NO MORE WET WOOL: Bogner has developed a windproof and waterproof TechnoWool jacket and coordinating pants that are designed for ski slopes or city streets. After developing the high tech fabric with an Italian mill, the company had professional skiers who endorse the brand wear-test it.
Dan Chirico, chief operating officer and chief financial officer of Bogner of America, said, “The idea was to combine the look of a traditional natural product, wool, with the advantages of surface bonding and lamination to a technical man-made fiber. An added advantage is the textile’s breathability, which transports moisture away from the body to the outside surface of the wool.
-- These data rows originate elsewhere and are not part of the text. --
@[simp] theorem sourceReady_kept (src : Source) (s : State) :
    (State.sourceReady src s).pending = s.pending ∧ (State.sourceReady src s).fuses = s.fuses := by
  simp [State.sourceReady]

@[simp] theorem fineGate_kept (src : Source) (ppm : Int) (s : State) :
    (State.fineGate src ppm s).pending = s.pending ∧ (State.fineGate src ppm s).fuses = s.fuses := by
  simp [State.fineGate]

@[simp] theorem compareGate_kept (src : Source) (ppm : Int) (s : State) :
    (State.compareGate src ppm s).pending = s.pending ∧ (State.compareGate src ppm s).fuses = s.fuses := by
  simp [State.compareGate]

@[simp] theorem ethFails_kept (s : State) :
    (State.ethFails s).pending = s.pending ∧ (State.ethFails s).fuses = s.fuses := by
  simp [State.ethFails]

@[simp] theorem switchRoot_kept (s : State) :
    (State.switchRoot s).pending = s.pending ∧ (State.switchRoot s).fuses = s.fuses := by
  simp [State.switchRoot]

@[simp] theorem setCoreMv_kept (v : Nat) (s : State) :
    (State.setCoreMv v s).pending = s.pending ∧ (State.setCoreMv v s).fuses = s.fuses := by
  simp [State.setCoreMv]

@[simp] theorem clipPolicy_kept (reason : Nat) (held : Nat) (s : State) :
    (State.clipPolicy reason held s).pending = s.pending ∧ (State.clipPolicy reason held s).fuses = s.fuses := by
  simp [State.clipPolicy]

@[simp] theorem samplePower_kept (m : PowerMeasure) (s : State) :
    (State.samplePower m s).pending = s.pending ∧ (State.samplePower m s).fuses = s.fuses := by
  simp [State.samplePower]

@[simp] theorem thermal_kept (sensor : Nat) (level : Nat) (value : Int) (threshold : Int) (s : State) :
    (State.thermal sensor level value threshold s).pending = s.pending ∧ (State.thermal sensor level value threshold s).fuses = s.fuses := by
  simp [State.thermal]

@[simp] theorem noticeLevel_kept (sensor : Nat) (was : Bool) (is_ : Bool) (t : Int) (level : Int) (s : State) :
    (State.noticeLevel sensor was is_ t level s).pending = s.pending ∧ (State.noticeLevel sensor was is_ t level s).fuses = s.fuses := by
  simp [State.noticeLevel]

@[simp] theorem soakLevel_kept (sensor : Nat) (was : Bool) (t : Int) (level : Int) (s : State) :
    (State.soakLevel sensor was t level s).pending = s.pending ∧ (State.soakLevel sensor was t level s).fuses = s.fuses := by
  simp [State.soakLevel]

@[simp] theorem dieReading_kept (s : State) (x : Nat × BitVec 16) :
    (State.dieReading s x).pending = s.pending ∧ (State.dieReading s x).fuses = s.fuses := by
  simp [State.dieReading]

@[simp] theorem flowReading_kept (flow : Nat) (s : State) :
    (State.flowReading flow s).pending = s.pending ∧ (State.flowReading flow s).fuses = s.fuses := by
  simp [State.flowReading]

@[simp] theorem sliceFails_kept (c : Fin 8) (slice : Nat) (mode : Nat) (detail : Nat) (s : State) :
    (State.sliceFails c slice mode detail s).pending = s.pending ∧ (State.sliceFails c slice mode detail s).fuses = s.fuses := by
  simp [State.sliceFails]

@[simp] theorem fullPass_kept (c : Fin 8) (mode : Nat) (s : State) :
    (State.fullPass c mode s).pending = s.pending ∧ (State.fullPass c mode s).fuses = s.fuses := by
  simp [State.fullPass]

@[simp] theorem assignRows_kept (s : State) :
    (State.assignRows s).pending = s.pending ∧ (State.assignRows s).fuses = s.fuses := by
  simp [State.assignRows]

@[simp] theorem useRows_kept (rows : List Nat) (s : State) :
    (State.useRows rows s).pending = s.pending ∧ (State.useRows rows s).fuses = s.fuses := by
  simp [State.useRows]

@[simp] theorem extendedPass_kept (mode : Nat) (failed : List (Fin 8 × Fin 40)) (s : State) :
    (State.extendedPass mode failed s).pending = s.pending ∧ (State.extendedPass mode failed s).fuses = s.fuses := by
  simp [State.extendedPass]

@[simp] theorem sliceDone_kept (c : Fin 8) (pass : Bool) (detail : Nat) (s : State) :
    (State.sliceDone c pass detail s).pending = s.pending ∧ (State.sliceDone c pass detail s).fuses = s.fuses := by
  simp [State.sliceDone]

@[simp] theorem marchErrors_kept (c : Fin 8) (a stop : Nat) (s : State) :
    (State.marchErrors c a stop s).pending = s.pending ∧ (State.marchErrors c a stop s).fuses = s.fuses := by
  simp [State.marchErrors]

@[simp] theorem modPins_kept (f : PinState → PinState) (s : State) :
    (State.modPins f s).pending = s.pending ∧ (State.modPins f s).fuses = s.fuses := by
  simp [State.modPins]

@[simp] theorem toStage_kept (n : Nat) (s : State) :
    (State.toStage n s).pending = s.pending ∧ (State.toStage n s).fuses = s.fuses := by
  simp [State.toStage]

@[simp] theorem applyRelease_kept (image : Bytes) (s : State) :
    (State.applyRelease image s).pending = s.pending ∧ (State.applyRelease image s).fuses = s.fuses := by
  simp [State.applyRelease]

@[simp] theorem applySaved_kept (s : State) :
    (State.applySaved s).pending = s.pending ∧ (State.applySaved s).fuses = s.fuses := by
  unfold State.applySaved
  (repeat' split) <;> simp

@[simp] theorem firmwareEntry_kept (image : Bytes) (s : State) :
    (State.firmwareEntry image s).pending = s.pending ∧ (State.firmwareEntry image s).fuses = s.fuses := by
  simp [State.firmwareEntry]

@[simp] theorem repairRows_kept (s : State) :
    (State.repairRows s).pending = s.pending ∧ (State.repairRows s).fuses = s.fuses := by
  simp [State.repairRows]

@[simp] theorem trainPort_kept (s : State) (x : Fin 16 × PortTraining) :
    (State.trainPort s x).pending = s.pending ∧ (State.trainPort s x).fuses = s.fuses := by
  simp [State.trainPort]

@[simp] theorem pendingLinks_kept (s : State) :
    (State.pendingLinks s).pending = s.pending ∧ (State.pendingLinks s).fuses = s.fuses := by
  simp [State.pendingLinks]

@[simp] theorem reportLocked_kept (s : State) :
    (State.reportLocked s).pending = s.pending ∧ (State.reportLocked s).fuses = s.fuses := by
  simp [State.reportLocked]

@[simp] theorem refreshNeighbours_kept (s : State) :
    (State.refreshNeighbours s).pending = s.pending ∧ (State.refreshNeighbours s).fuses = s.fuses := by
  simp [State.refreshNeighbours]

@[simp] theorem issueMatrix_kept (i : Issue) (plan : State → Origin → MatPlan) (s : State) :
    (State.issueMatrix i plan s).pending = s.pending ∧ (State.issueMatrix i plan s).fuses = s.fuses := by
  unfold State.issueMatrix
  dsimp only
  (repeat' split) <;> simp_all

@[simp] theorem writePlace_kept (r : Region) (ext : List (Nat × Nat)) (f : Nat → Memory → Memory) (s : State) :
    (writePlace r ext f s).pending = s.pending ∧ (writePlace r ext f s).fuses = s.fuses := by
  unfold writePlace
  split
  · exact ⟨rfl, rfl⟩
  · exact foldl_kept _ (fun s c => by split <;> exact ⟨rfl, rfl⟩) _ _

@[simp] theorem sealTiles_kept (rs : List Region) (r : Region) (prov : Nat → Byte) (ext : List (Nat × Nat)) (s : State) :
    (sealTiles rs r prov ext s).pending = s.pending ∧ (sealTiles rs r prov ext s).fuses = s.fuses := by
  simp [sealTiles]

@[simp] theorem writeInit_kept (rs : List Region) (s : State) (d : InitData) :
    (writeInit rs s d).pending = s.pending ∧ (writeInit rs s d).fuses = s.fuses := by
  simp [writeInit]

@[simp] theorem writeShelf_kept (im : Image) (rs : List Region) (s : State) (i : Nat) :
    (writeShelf im rs s i).pending = s.pending ∧ (writeShelf im rs s i).fuses = s.fuses := by
  simp [writeShelf]

@[simp] theorem writeLedger_kept (im : Image) (rs : List Region) (s : State) :
    (writeLedger im rs s).pending = s.pending ∧ (writeLedger im rs s).fuses = s.fuses := by
  simp [writeLedger]

@[simp] theorem installImage_kept (b : Bytes) (s : State) :
    (installImage b s).pending = s.pending ∧ (installImage b s).fuses = s.fuses := by
  simp [installImage]

@[simp] theorem loadImage_kept (offset : Nat) (len : Nat) (s : State) :
    (loadImage offset len s).2.pending = s.pending ∧ (loadImage offset len s).2.fuses = s.fuses := by
  unfold loadImage
  dsimp only
  (repeat' split) <;> simp_all

@[simp] theorem freshJob_kept (s : State) :
    (State.freshJob s).pending = s.pending ∧ (State.freshJob s).fuses = s.fuses := by
  simp [State.freshJob]

@[simp] theorem startJob_kept (mode : Nat) (s : State) :
    (State.startJob mode s).pending = s.pending ∧ (State.startJob mode s).fuses = s.fuses := by
  simp [State.startJob]

@[simp] theorem haltJob_kept (seq : Nat) (s : State) :
    (State.haltJob seq s).2.pending = s.pending ∧ (State.haltJob seq s).2.fuses = s.fuses := by
  unfold State.haltJob
  (repeat' split) <;> simp

@[simp] theorem unloadJob_kept (s : State) :
    (State.unloadJob s).pending = s.pending ∧ (State.unloadJob s).fuses = s.fuses := by
  simp [State.unloadJob]

@[simp] theorem pointNow_kept (point : Nat) (s : State) :
    (State.pointNow point s).pending = s.pending ∧ (State.pointNow point s).fuses = s.fuses := by
  simp [State.pointNow]

@[simp] theorem pointLater_kept (point : Nat) (seq : Nat) (s : State) :
    (State.pointLater point seq s).pending = s.pending ∧ (State.pointLater point seq s).fuses = s.fuses := by
  simp [State.pointLater]

@[simp] theorem holdFault_kept (s : State) :
    (State.holdFault s).pending = s.pending ∧ (State.holdFault s).fuses = s.fuses := by
  simp [State.holdFault]

@[simp] theorem writeAt_kept (h : HostPlace) (a : Nat) (data : Bytes) (s : State) :
    (State.writeAt h a data s).pending = s.pending ∧ (State.writeAt h a data s).fuses = s.fuses := by
  simp [State.writeAt]

@[simp] theorem readBanks_kept (h : HostPlace) (a len : Nat) (s : State) :
    (State.readBanks h a len s).pending = s.pending ∧ (State.readBanks h a len s).fuses = s.fuses := by
  simp [State.readBanks]

@[simp] theorem hostWrite_kept (h : HostPlace) (off : Nat) (data : Bytes) (s : State) :
    (State.hostWrite h off data s).pending = s.pending ∧ (State.hostWrite h off data s).fuses = s.fuses := by
  unfold State.hostWrite
  (repeat' split) <;> simp

@[simp] theorem logHostFault_kept (r : FaultRec) (s : State) :
    (State.logHostFault r s).pending = s.pending ∧ (State.logHostFault r s).fuses = s.fuses := by
  simp [State.logHostFault]

@[simp] theorem hostUncorrected_kept (h : HostPlace) (a : Nat) (x : Session) (p : Packet) (opcode : Nat) (s : State) :
    (State.hostUncorrected h a x p opcode s).pending = s.pending ∧ (State.hostUncorrected h a x p opcode s).fuses = s.fuses := by
  simp [State.hostUncorrected]

@[simp] theorem publish_kept (t : Take) (id : Nat) (s : State) :
    (State.publish t id s).pending = s.pending ∧ (State.publish t id s).fuses = s.fuses := by
  simp [State.publish]

theorem replayShadow_kept (b : Bytes) (s t : State) (h : s.replayShadow b = some t) :
    t.pending = s.pending ∧ t.fuses = s.fuses := by
  unfold State.replayShadow at h
  dsimp only at h
  split at h
  · cases h
  · cases h; simp

@[simp] theorem loadReplay_kept (k : Nat) (s : State) (l : List Bytes) :
    (loadReplay k s l).2.2.pending = s.pending ∧ (loadReplay k s l).2.2.fuses = s.fuses := by
  induction l generalizing k s with
  | nil => exact ⟨rfl, rfl⟩
  | cons b l ih =>
    unfold loadReplay
    dsimp only
    split
    · split <;> simp [ih]
    · split
      · split
        · simp
        · split
          · simp
          · next t h => simpa [ih] using replayShadow_kept _ _ _ h
      · simp

@[simp] theorem completeStream_kept (s : State) :
    (State.completeStream s).pending = s.pending ∧ (State.completeStream s).fuses = s.fuses := by
  simp [State.completeStream]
Bogner’s TechnoWool jacket and pants ships to stores like High Country Sports in Livingston, N.J., and Stein Erikson in Park City, Utah, in September. The jacket wholesales for $171 and the pants are $148.
GIVE PEACE A CHANCE: Joia, the yoga-inspired activewear line, is flashing a peace sign. The New York-based company has developed a zip-front jacket with “Peace” embroidered on the collar.
Designer and owner Joia Wildman said she came up with the idea after seeing all the military looks offered by apparel companies.
“I didn’t understand why people would want to dress up in army fatigues when such a horrible thing is going on,” Wildman said. “They were saying it’s fashionable to look like you’re at war. I wanted to do something with a clean design to promote peace.”
About 60 stores are embracing that antiwar message and have ordered 300 units of the $70 item, Wildman said. During last month’s Fashion Coterie trade show, buyers said they were encouraged to see alternatives to all the cargo pants.